The Most Spring-like Way to Connect an LLM
OpenAI provides a REST API. With a single API key, you can call GPT using HttpClient, and many projects start exactly that way.
The problem comes next. Once you start assembling JSON request bodies, parsing responses, branching on error codes,
and layering retry logic, the code grows fast. Switching vendors means rewriting every call site.
// Boilerplate for calling OpenAI directly without Spring AI
HttpRequest request = HttpRequest.newBuilder()
.uri(URI.create("https://api.openai.com/v1/chat/completions"))
.header("Authorization", "Bearer " + apiKey)
.header("Content-Type", "application/json")

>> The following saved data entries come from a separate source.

theorem Kept.passFlit (h : Kept z s) (e : LinkEnd) (b : Nat) (f : UcFlit) : Kept z (State.passFlit s e b f) := by
  unfold State.passFlit
  repeat' first
    | (with_reducible first | assumption | apply Kept.ite | apply Kept.setLink | apply Kept.returnCredit)

theorem Kept.takeUc (h : Kept z s) (e : LinkEnd) (b : Nat) (header : Nat) (p : List Byte) : Kept z (State.takeUc s e b
    header p) := by
  unfold State.takeUc
  repeat' first
    | (with_reducible first | assumption | apply Kept.ite | apply Kept.setBun | apply Kept.passFlit
                            | apply Kept.nakUc)

theorem Kept.takeScSlot (h : Kept z s) (e : LinkEnd) (b : Nat) (slot : Nat) (frame : Nat) (tag : Nat) (got : Option
    (Nat × List Byte)) : Kept z (State.takeScSlot s e b slot frame tag got) := by
  unfold State.takeScSlot
  repeat' first
    | (with_reducible first | assumption | apply Kept.ite | apply Kept.nakSc | apply Kept.landSc
                            | apply Kept.bumpLf)
    | refine Kept.of_eq (by assumption) ?_ | split

theorem Kept.takeUcSlot (h : Kept z s) (e : LinkEnd) (b : Nat) (repair : Bool) (got : Option (Nat × List Byte)) : Kept
    z (State.takeUcSlot s e b repair got) := by
  unfold State.takeUcSlot
  repeat' first
    | (with_reducible first | assumption | apply Kept.ite | apply Kept.nakUc | apply Kept.takeResend
                            | apply Kept.takeUc)
    | refine Kept.of_eq (by assumption) ?_ | split

theorem Kept.takeCal (h : Kept z s) (e : LinkEnd) (b : Nat) (slot : Nat) (frame : Nat) (lanes : List Nat) : Kept z
    (State.takeCal s e b slot frame lanes) := by
  unfold State.takeCal
  repeat' first
    | (with_reducible first | assumption | apply Kept.ite | apply Kept.bumpF)
    | refine Kept.of_eq (by assumption) ?_ | split

theorem Kept.takeSlotFlit (h : Kept z s) (e : LinkEnd) (b : Nat) (slot : Nat) (frame : Nat) (m : Mark) (got : Option
    (Nat × List Byte)) : Kept z (State.takeSlotFlit s e b slot frame m got) := by
  unfold State.takeSlotFlit
  repeat' first
    | (with_reducible first | assumption | apply Kept.ite | apply Kept.bumpLf | apply Kept.takeScSlot
                            | apply Kept.takeUcSlot)
    | refine Kept.of_eq (by assumption) ?_ | split

theorem execFlitReceive_kept (h : Kept z s) (e : LinkEnd) (b : Fin 16) (lanes : List Nat) :
    KeptO z (execFlitReceive e b lanes s) := by
  unfold execFlitReceive
  dsimp only
  split
  · exact .next h
  · next slot _ =>
    refine .ite (.next h) ?_
    split
    · exact .next h
    · exact .next (h.takeCal ..)
    · exact .next ((h.decodeFlit ..).takeSlotFlit ..)

theorem execScNak_kept (h : Kept z s) (e : LinkEnd) (r : SbSlot) : KeptO z (execScNak e r s) := by
  unfold execScNak
  repeat' first
    | (with_reducible first | assumption | apply KeptO.next | apply KeptO.ite | apply Kept.ite
                            | apply Kept.sbTakes | apply Kept.setLink)
    | refine Kept.of_eq (by assumption) ?_ | split | dsimp only

theorem execScHoldExpiry_kept (h : Kept z s) (e : LinkEnd) : KeptO z (execScHoldExpiry e s) := by
  unfold execScHoldExpiry
  repeat' first
    | (with_reducible first | assumption | apply KeptO.next | apply KeptO.ite | apply Kept.ite
                            | apply Kept.setLink)
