theorem Kept.mergeGranule (h : Kept z s) (pa : Nat) (l : List Byte) : Kept z (State.mergeGranule s pa l).2 := by
  unfold State.mergeGranule
  repeat' first
    | (with_reducible first | assumption | apply Kept.ite | apply Kept.ite_snd | apply Kept.wrGranule
                            | apply Kept.wrBytes)

theorem Kept.localWrite (h : Kept z s) (d : Die) (pa : Nat) (l : List Byte) (poison : Bool) : Kept z (State.localWrite
    s d pa l poison) := by
  unfold State.localWrite
  repeat' first
    | intro _
    | (with_reducible first | assumption | apply Kept.foldl | apply Kept.ite | apply Kept.mergeGranule
                            | apply Kept.makePoison)

theorem Kept.signal (h : Kept z s) (d : Die) (n : Nat) (v : Nat) : Kept z (State.signal s d n v) := by
  unfold State.signal
  repeat' first
    | (with_reducible first | assumption | apply Kept.ite | apply Kept.setF)

theorem Kept.flipEpoch (h : Kept z s) (d : Die) (ctx : Nat) (host : Bool) : Kept z (State.flipEpoch s d ctx host) := by
  unfold State.flipEpoch
  repeat' first
    | (with_reducible first | assumption | apply Kept.ite | apply Kept.setF)
    | refine Kept.of_eq (by assumption) ?_ | split | dsimp only | with_reducible apply Kept.mk_same

theorem Kept.takeTag (h : Kept z s) (o : Nat) : Kept z (State.takeTag s o).2 := by
  unfold State.takeTag
  repeat' first
    | (with_reducible first | assumption | apply Kept.ite | apply Kept.ite_snd)
    | refine Kept.of_eq (by assumption) ?_ | split | dsimp only | with_reducible apply Kept.mk_same

theorem Kept.takePwFail (h : Kept z s) (d : Die) (p : List Byte) (full : Bool) : Kept z (State.takePwFail s d p full)
    := by
  unfold State.takePwFail
  repeat' first
    | (with_reducible first | assumption | apply Kept.ite | apply Kept.setF)
    | refine Kept.of_eq (by assumption) ?_ | split

theorem Kept.pwFailed (h : Kept z s) (d : Die) (p : List Byte) (cause : Nat) (n : Nat) (pa : Nat) : Kept z
    (State.pwFailed s d p cause n pa) := by
  unfold State.pwFailed
  repeat' first
    | (with_reducible first | assumption | apply Kept.ite | apply Kept.log | apply Kept.countFailed
                            | apply Kept.takePwFail | apply Kept.sendMsg)
    | refine Kept.of_eq (by assumption) ?_ | split

theorem Kept.writeOne (h : Kept z s) (d : Die) (pa : Nat) (l : List Byte) (bad : Bool) (dead : Bool) : Kept z
    (State.writeOne s d pa l bad dead).2 := by
  unfold State.writeOne
  repeat' first
    | (with_reducible first | assumption | apply Kept.ite | apply Kept.ite_snd | apply Kept.makePoison
                            | apply Kept.uncorrectable | apply Kept.mergeGranule)

theorem Kept.takeSignal (h : Kept z s) (d : Die) (p : List Byte) (n : Nat) (v : Nat) : Kept z (State.takeSignal s d p
    n v) := by
  unfold State.takeSignal
  repeat' first
    | (with_reducible first | assumption | apply Kept.ite | apply Kept.pwFailed | apply Kept.signal)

.POST(HttpRequest.BodyPublishers.ofString("""
{
"model": "gpt-4o",
"messages": [{"role": "user", "content": "Recommend a beginner Java book"}]
}
"""))
.build();
HttpResponse<String> response = httpClient.send(request,
HttpResponse.BodyHandlers.ofString());
// From here: JSON parsing, error handling, retry logic...
Spring AI eliminates this repetition the Spring way.
Just as DataSource hides JDBC drivers and RestClient hides HTTP libraries, ChatClient abstracts away the API differences between LLM vendors.
Swap a dependency and a config file, and you can switch from OpenAI to Anthropic or a local Ollama instance.
This post starts with Spring AI’s core abstraction layer, then walks through building a simple book recommendation API to see how it all fits together.
Core Abstractions in Spring AI
ChatModel and ChatClient
Spring AI’s architecture mirrors Spring’s HTTP client abstractions.
ChatModel is the interface that wraps LLM vendors.
Each vendor (OpenAI, Anthropic, Ollama, etc.) provides its own implementation of this interface.
Just as RestTemplate hides HTTP library details, ChatModel hides vendor-specific API differences.
ChatClient is a fluent API that uses ChatModel internally.
If RestTemplate is the imperative style, then RestClient expresses the same operations more concisely through method chaining.
Similarly, ChatClient composes LLM calls with a flow like .prompt().user(...).call().content().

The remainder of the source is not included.